* [Exercise aim]:
Start at the line below containing "-- ==== Sys2Proof/Laws/Ops.lean" and stop at the line containing "simp [asAgent, live_of_running h.1, h.2]". Repeat every line of that stretch exactly, and nothing outside it.

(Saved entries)
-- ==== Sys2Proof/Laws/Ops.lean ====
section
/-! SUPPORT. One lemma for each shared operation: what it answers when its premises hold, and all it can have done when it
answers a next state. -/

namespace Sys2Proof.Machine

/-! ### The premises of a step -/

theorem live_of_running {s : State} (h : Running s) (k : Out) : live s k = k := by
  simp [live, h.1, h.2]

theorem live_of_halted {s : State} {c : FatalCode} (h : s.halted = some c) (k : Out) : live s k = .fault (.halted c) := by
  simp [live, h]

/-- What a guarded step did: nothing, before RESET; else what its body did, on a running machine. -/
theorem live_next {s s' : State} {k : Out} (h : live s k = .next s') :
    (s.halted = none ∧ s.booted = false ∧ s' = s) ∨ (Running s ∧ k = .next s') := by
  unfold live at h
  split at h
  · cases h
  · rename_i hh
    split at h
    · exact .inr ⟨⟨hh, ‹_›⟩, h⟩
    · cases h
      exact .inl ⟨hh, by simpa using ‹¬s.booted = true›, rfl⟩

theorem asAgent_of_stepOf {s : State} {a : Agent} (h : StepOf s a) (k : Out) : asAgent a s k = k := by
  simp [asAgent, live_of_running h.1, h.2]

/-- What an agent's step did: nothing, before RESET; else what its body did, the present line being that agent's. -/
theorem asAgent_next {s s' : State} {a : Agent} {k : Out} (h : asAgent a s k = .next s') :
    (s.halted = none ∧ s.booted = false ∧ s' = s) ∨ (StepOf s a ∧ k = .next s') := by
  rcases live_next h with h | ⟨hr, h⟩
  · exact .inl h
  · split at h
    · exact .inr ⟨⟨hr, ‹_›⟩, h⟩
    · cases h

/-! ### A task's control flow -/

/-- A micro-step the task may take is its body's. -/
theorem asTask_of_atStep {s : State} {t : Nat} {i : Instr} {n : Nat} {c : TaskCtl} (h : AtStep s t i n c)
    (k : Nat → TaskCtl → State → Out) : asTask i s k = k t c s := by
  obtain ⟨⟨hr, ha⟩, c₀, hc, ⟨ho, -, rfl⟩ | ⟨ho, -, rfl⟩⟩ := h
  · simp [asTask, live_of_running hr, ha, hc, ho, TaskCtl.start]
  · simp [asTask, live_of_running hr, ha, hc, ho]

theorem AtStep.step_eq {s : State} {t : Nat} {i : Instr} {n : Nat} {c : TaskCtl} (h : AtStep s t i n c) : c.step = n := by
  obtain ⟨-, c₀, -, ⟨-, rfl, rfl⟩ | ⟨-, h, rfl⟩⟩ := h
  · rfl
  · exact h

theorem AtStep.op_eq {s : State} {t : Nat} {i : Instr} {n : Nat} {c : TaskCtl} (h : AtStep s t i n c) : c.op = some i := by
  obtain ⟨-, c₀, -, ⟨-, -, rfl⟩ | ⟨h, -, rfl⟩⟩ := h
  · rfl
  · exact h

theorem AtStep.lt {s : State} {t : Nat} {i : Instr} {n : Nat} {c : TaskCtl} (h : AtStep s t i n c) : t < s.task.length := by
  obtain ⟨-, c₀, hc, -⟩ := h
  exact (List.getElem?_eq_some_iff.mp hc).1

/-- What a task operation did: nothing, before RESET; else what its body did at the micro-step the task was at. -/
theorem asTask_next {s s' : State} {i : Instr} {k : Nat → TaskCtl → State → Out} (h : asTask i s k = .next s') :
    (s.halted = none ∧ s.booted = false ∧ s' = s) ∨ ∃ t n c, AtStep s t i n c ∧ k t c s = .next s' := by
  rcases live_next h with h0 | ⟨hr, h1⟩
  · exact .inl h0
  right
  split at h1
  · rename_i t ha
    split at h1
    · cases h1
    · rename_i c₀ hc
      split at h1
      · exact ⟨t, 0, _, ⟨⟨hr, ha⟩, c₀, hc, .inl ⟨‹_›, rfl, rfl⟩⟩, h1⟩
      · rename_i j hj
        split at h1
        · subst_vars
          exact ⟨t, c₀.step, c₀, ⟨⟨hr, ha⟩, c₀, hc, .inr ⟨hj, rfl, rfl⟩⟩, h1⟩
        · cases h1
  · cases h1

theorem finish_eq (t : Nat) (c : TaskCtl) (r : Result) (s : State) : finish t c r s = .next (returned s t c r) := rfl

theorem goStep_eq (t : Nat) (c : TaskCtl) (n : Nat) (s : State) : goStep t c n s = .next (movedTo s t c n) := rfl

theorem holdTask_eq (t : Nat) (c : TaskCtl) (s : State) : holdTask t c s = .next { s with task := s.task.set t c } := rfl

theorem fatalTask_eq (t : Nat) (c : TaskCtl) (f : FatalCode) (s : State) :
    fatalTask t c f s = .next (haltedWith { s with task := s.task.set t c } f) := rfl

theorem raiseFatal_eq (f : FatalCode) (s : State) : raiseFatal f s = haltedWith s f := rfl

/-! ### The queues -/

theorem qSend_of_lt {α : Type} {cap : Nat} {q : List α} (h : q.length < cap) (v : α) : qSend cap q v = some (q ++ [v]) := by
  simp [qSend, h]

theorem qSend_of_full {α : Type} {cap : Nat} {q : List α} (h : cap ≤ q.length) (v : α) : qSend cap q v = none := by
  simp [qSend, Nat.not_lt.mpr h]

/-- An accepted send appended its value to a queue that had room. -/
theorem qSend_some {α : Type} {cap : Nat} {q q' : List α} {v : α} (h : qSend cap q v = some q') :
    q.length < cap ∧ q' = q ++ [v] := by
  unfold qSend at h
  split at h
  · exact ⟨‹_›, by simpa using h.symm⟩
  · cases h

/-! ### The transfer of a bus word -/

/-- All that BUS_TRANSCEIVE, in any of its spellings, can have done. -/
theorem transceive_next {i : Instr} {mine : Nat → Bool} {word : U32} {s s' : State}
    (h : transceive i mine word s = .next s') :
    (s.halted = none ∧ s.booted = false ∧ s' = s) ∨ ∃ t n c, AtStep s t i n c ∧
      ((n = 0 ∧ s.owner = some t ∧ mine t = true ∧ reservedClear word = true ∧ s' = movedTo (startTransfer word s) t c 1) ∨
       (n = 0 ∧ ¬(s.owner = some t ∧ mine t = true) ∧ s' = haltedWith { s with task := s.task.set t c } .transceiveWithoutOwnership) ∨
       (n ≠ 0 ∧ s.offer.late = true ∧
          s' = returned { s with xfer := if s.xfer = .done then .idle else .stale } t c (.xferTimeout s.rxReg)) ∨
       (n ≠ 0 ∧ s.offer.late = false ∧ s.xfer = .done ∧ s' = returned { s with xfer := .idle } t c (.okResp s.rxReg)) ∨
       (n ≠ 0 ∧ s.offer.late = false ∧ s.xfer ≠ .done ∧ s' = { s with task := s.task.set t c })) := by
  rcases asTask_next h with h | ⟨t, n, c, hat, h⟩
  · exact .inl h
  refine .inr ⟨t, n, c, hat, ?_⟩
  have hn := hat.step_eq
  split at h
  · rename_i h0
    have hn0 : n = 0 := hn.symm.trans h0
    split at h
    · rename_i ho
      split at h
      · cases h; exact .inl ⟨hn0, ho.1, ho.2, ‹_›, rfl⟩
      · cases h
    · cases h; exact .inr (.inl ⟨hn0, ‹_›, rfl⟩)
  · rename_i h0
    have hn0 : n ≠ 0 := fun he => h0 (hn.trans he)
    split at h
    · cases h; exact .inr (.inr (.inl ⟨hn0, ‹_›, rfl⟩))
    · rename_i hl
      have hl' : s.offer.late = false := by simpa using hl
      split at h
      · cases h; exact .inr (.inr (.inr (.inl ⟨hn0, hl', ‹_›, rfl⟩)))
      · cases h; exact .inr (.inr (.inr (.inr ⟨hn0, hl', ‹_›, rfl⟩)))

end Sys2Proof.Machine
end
* * *
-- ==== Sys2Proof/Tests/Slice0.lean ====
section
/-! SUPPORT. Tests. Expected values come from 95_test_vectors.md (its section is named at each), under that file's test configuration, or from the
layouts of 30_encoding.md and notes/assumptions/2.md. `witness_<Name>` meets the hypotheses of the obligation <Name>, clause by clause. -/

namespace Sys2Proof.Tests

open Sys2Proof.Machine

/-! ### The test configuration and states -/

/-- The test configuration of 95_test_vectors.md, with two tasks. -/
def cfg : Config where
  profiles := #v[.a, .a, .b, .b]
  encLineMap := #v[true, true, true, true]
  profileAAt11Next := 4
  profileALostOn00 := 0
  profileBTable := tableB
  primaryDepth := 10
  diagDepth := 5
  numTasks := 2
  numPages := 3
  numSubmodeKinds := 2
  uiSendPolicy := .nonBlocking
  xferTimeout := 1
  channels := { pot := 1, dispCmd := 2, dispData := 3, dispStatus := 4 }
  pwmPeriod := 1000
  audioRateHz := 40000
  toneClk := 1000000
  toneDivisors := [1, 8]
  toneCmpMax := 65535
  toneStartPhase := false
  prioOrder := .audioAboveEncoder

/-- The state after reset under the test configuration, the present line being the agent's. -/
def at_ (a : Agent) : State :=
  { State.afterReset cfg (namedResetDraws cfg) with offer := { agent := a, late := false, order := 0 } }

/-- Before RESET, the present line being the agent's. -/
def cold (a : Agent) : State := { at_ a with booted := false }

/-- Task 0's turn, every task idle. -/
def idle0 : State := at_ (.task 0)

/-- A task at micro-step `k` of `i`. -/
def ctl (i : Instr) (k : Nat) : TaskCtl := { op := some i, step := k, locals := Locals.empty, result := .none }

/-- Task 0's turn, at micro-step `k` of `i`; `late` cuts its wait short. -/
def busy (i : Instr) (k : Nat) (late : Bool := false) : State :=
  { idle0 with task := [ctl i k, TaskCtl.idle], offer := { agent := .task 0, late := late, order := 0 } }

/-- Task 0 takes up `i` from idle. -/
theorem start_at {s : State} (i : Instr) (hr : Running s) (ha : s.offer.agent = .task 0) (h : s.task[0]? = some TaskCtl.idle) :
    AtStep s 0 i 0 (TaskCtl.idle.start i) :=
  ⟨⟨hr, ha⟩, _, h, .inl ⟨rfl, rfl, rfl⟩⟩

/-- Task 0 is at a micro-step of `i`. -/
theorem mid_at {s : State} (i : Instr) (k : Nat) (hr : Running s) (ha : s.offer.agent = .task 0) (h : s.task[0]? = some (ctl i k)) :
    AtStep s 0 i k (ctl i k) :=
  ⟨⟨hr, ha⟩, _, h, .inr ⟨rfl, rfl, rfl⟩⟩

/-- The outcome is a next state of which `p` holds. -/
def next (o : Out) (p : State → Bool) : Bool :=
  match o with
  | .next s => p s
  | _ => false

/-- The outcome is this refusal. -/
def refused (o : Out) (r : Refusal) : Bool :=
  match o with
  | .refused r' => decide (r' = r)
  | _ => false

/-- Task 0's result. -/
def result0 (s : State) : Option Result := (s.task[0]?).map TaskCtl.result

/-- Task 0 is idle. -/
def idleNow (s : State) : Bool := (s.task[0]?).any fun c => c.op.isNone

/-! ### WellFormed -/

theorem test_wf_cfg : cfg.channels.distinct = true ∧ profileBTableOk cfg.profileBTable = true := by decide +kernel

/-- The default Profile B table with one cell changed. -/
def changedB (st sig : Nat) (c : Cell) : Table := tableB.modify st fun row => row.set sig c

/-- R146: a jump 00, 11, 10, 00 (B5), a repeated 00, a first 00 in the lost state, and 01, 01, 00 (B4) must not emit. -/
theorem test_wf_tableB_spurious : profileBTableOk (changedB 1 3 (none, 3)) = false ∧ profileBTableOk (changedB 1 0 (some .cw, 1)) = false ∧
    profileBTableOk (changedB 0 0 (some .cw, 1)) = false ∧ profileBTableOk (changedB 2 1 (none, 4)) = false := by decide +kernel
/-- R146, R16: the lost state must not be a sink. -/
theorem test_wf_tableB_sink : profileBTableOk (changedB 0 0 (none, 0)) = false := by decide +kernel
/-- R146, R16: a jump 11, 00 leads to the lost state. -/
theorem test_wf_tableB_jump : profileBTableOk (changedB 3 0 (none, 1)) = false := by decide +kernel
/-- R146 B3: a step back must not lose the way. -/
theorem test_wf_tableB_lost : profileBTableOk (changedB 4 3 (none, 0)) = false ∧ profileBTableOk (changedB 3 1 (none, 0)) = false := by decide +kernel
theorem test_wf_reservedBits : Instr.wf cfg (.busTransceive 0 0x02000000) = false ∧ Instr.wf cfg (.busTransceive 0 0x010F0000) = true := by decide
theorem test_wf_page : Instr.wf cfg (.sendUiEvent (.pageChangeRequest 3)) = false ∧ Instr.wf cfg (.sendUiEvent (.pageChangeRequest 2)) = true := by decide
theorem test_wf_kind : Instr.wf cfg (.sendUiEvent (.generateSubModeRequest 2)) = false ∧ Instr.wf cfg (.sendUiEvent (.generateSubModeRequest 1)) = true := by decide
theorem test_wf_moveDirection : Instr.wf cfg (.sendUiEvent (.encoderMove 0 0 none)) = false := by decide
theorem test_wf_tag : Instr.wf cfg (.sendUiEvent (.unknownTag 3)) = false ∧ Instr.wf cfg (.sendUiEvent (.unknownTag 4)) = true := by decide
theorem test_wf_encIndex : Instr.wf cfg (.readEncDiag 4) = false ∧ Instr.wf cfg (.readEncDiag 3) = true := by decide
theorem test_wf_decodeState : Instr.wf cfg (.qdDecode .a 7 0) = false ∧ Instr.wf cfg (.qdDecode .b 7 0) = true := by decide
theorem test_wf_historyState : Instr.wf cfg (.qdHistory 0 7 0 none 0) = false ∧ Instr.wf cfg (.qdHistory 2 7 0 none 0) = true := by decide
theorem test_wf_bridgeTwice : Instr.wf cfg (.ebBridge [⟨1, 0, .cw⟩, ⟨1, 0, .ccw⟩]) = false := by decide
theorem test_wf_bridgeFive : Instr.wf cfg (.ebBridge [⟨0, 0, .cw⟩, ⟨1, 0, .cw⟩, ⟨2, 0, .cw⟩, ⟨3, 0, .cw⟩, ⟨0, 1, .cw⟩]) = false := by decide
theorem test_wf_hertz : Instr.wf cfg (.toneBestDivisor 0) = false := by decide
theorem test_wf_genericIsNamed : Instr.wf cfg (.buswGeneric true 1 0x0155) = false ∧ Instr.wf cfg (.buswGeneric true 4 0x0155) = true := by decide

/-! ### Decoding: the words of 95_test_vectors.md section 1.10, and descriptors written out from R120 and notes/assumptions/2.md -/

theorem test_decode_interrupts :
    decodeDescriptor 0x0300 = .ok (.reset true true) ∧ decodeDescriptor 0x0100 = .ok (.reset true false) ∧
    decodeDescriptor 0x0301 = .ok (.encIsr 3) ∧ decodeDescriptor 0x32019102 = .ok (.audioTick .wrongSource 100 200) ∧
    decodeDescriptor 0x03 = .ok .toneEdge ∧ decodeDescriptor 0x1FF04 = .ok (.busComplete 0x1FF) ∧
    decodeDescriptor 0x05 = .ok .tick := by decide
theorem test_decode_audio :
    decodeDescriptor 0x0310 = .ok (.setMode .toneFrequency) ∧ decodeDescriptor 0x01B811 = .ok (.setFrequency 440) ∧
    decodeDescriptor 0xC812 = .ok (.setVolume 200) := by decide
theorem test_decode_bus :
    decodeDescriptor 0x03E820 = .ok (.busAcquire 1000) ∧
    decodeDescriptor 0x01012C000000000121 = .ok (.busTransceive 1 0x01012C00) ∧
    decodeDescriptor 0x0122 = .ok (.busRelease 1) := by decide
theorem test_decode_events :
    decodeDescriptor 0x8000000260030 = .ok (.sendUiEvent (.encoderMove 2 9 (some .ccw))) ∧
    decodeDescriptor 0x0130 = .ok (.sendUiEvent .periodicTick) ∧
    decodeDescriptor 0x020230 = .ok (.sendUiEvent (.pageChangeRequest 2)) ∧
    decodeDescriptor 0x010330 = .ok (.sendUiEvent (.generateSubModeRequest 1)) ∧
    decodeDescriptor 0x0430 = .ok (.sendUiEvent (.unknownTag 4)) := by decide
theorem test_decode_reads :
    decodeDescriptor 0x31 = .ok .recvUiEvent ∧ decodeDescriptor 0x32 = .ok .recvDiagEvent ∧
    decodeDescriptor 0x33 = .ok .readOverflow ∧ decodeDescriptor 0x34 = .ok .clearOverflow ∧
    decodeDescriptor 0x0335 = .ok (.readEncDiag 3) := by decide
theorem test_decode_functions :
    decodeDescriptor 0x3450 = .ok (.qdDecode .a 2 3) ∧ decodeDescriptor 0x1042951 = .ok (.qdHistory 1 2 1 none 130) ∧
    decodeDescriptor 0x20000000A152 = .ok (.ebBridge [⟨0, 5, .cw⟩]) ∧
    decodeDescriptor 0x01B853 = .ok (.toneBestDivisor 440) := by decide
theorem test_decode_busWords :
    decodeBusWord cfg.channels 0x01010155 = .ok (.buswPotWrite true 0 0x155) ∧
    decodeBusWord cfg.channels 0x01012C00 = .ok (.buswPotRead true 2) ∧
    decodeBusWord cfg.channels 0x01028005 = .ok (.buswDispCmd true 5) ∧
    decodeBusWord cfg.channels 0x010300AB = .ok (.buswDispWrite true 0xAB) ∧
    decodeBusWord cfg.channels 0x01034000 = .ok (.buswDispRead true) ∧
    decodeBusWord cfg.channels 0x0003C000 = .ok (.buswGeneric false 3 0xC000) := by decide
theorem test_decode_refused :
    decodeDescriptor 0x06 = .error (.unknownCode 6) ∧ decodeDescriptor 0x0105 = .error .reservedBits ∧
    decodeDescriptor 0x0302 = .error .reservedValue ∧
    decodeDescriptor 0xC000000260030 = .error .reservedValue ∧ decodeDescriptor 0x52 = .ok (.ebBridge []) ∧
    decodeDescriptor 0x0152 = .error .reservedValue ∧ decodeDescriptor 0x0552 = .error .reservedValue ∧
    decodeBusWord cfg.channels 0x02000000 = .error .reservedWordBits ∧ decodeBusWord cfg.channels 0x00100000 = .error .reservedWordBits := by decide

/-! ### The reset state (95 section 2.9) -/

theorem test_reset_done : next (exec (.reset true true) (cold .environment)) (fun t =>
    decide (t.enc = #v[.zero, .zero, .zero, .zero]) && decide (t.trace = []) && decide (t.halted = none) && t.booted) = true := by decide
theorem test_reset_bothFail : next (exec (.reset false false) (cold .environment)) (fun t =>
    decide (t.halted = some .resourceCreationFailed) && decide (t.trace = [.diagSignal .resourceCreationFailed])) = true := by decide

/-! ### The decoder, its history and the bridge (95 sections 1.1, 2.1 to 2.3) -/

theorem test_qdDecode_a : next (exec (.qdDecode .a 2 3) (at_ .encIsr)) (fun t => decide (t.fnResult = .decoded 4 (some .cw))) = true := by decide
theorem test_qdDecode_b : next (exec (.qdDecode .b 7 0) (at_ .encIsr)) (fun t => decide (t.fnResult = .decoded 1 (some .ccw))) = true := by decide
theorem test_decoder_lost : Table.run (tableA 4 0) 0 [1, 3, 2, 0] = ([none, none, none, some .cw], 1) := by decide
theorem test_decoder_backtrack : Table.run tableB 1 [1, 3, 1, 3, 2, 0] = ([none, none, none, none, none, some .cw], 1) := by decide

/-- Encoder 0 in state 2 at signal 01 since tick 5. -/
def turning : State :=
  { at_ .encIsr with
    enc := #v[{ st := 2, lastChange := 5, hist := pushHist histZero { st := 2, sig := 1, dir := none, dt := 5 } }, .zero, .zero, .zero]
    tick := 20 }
...
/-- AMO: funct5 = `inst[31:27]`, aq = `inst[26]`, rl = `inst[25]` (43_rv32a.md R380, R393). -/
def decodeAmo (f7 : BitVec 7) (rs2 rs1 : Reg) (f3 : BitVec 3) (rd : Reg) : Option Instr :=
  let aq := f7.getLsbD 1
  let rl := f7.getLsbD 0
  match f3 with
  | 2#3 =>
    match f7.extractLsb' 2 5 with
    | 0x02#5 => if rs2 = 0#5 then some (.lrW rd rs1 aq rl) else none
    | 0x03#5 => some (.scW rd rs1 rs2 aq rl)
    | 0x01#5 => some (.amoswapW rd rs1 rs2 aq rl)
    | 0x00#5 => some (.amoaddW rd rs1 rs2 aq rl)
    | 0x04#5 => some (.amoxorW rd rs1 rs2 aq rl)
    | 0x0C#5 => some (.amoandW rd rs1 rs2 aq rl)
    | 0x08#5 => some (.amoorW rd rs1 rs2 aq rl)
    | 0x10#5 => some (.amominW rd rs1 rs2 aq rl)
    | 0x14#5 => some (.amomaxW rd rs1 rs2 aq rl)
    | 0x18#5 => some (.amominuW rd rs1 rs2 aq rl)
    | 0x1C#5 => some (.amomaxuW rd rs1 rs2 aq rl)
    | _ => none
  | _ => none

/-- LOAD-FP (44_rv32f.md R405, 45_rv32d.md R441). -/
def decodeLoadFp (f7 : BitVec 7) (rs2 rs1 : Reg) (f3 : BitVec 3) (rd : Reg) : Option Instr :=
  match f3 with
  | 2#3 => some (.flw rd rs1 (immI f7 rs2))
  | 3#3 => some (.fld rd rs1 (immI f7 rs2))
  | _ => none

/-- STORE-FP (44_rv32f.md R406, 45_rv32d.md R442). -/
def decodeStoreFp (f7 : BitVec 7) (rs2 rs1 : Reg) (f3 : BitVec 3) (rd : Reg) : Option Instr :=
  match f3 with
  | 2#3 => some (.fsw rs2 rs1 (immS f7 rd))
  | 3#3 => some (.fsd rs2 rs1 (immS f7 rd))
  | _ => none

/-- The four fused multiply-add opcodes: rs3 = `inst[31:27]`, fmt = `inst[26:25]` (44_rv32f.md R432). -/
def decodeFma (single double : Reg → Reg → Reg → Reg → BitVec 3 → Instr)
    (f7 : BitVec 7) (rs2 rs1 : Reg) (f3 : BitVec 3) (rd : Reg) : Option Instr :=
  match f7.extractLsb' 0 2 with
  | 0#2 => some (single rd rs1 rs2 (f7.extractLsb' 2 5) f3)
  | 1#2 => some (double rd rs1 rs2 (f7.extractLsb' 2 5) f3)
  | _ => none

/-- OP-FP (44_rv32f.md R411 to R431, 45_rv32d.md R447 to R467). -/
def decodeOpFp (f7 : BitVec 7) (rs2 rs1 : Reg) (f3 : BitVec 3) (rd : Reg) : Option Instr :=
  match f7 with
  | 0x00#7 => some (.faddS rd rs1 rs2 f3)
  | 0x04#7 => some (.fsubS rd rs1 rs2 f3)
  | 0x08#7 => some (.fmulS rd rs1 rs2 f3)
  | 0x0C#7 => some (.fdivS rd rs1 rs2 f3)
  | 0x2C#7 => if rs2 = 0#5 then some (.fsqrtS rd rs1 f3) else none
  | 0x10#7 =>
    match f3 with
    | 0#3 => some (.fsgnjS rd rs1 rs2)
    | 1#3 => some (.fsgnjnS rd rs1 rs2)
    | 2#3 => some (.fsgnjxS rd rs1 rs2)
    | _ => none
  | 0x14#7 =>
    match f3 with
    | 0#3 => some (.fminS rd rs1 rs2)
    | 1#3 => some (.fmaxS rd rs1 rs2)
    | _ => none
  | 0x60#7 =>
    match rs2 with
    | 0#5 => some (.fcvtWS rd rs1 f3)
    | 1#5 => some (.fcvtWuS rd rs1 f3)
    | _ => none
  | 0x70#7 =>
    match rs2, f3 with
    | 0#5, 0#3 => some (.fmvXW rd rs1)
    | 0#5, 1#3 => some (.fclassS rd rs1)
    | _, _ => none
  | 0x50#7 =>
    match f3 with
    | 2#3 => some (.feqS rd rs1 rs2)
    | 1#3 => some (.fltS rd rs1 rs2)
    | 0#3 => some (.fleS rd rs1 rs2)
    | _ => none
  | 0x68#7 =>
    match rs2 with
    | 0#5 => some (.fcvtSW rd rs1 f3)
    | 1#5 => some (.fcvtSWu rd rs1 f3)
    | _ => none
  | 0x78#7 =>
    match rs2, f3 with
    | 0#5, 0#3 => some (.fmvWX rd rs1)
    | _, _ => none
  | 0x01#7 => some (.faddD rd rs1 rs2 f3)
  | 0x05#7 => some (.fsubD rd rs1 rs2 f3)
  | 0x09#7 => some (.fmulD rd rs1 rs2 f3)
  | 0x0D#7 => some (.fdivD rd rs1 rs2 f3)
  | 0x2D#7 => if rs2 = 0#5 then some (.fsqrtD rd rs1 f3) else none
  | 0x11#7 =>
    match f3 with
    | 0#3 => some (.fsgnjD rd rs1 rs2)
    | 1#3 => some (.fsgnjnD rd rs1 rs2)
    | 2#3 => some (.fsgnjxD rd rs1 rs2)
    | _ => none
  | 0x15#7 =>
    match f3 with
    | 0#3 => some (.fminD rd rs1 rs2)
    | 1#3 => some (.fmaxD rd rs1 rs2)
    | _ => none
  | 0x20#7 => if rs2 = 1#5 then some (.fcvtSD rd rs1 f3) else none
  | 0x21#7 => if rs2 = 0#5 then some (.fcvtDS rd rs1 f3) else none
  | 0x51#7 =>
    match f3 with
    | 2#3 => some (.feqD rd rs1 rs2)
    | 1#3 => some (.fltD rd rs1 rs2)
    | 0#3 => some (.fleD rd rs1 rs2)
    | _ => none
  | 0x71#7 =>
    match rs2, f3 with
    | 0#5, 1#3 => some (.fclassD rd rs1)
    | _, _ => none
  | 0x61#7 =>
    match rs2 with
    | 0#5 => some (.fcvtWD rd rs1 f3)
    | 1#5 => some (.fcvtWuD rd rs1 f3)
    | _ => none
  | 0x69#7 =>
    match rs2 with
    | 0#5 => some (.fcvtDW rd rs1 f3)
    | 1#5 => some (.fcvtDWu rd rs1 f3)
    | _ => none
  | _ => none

* [The completed task]:
-- ==== Sys2Proof/Laws/Ops.lean ====
section
/-! SUPPORT. One lemma for each shared operation: what it answers when its premises hold, and all it can have done when it
answers a next state. -/

namespace Sys2Proof.Machine

/-! ### The premises of a step -/

theorem live_of_running {s : State} (h : Running s) (k : Out) : live s k = k := by
  simp [live, h.1, h.2]

theorem live_of_halted {s : State} {c : FatalCode} (h : s.halted = some c) (k : Out) : live s k = .fault (.halted c) := by
  simp [live, h]

/-- What a guarded step did: nothing, before RESET; else what its body did, on a running machine. -/
theorem live_next {s s' : State} {k : Out} (h : live s k = .next s') :
    (s.halted = none ∧ s.booted = false ∧ s' = s) ∨ (Running s ∧ k = .next s') := by
  unfold live at h
  split at h
  · cases h
  · rename_i hh
    split at h
    · exact .inr ⟨⟨hh, ‹_›⟩, h⟩
    · cases h
      exact .inl ⟨hh, by simpa using ‹¬s.booted = true›, rfl⟩

theorem asAgent_of_stepOf {s : State} {a : Agent} (h : StepOf s a) (k : Out) : asAgent a s k = k := by
  simp [asAgent, live_of_running h.1, h.2]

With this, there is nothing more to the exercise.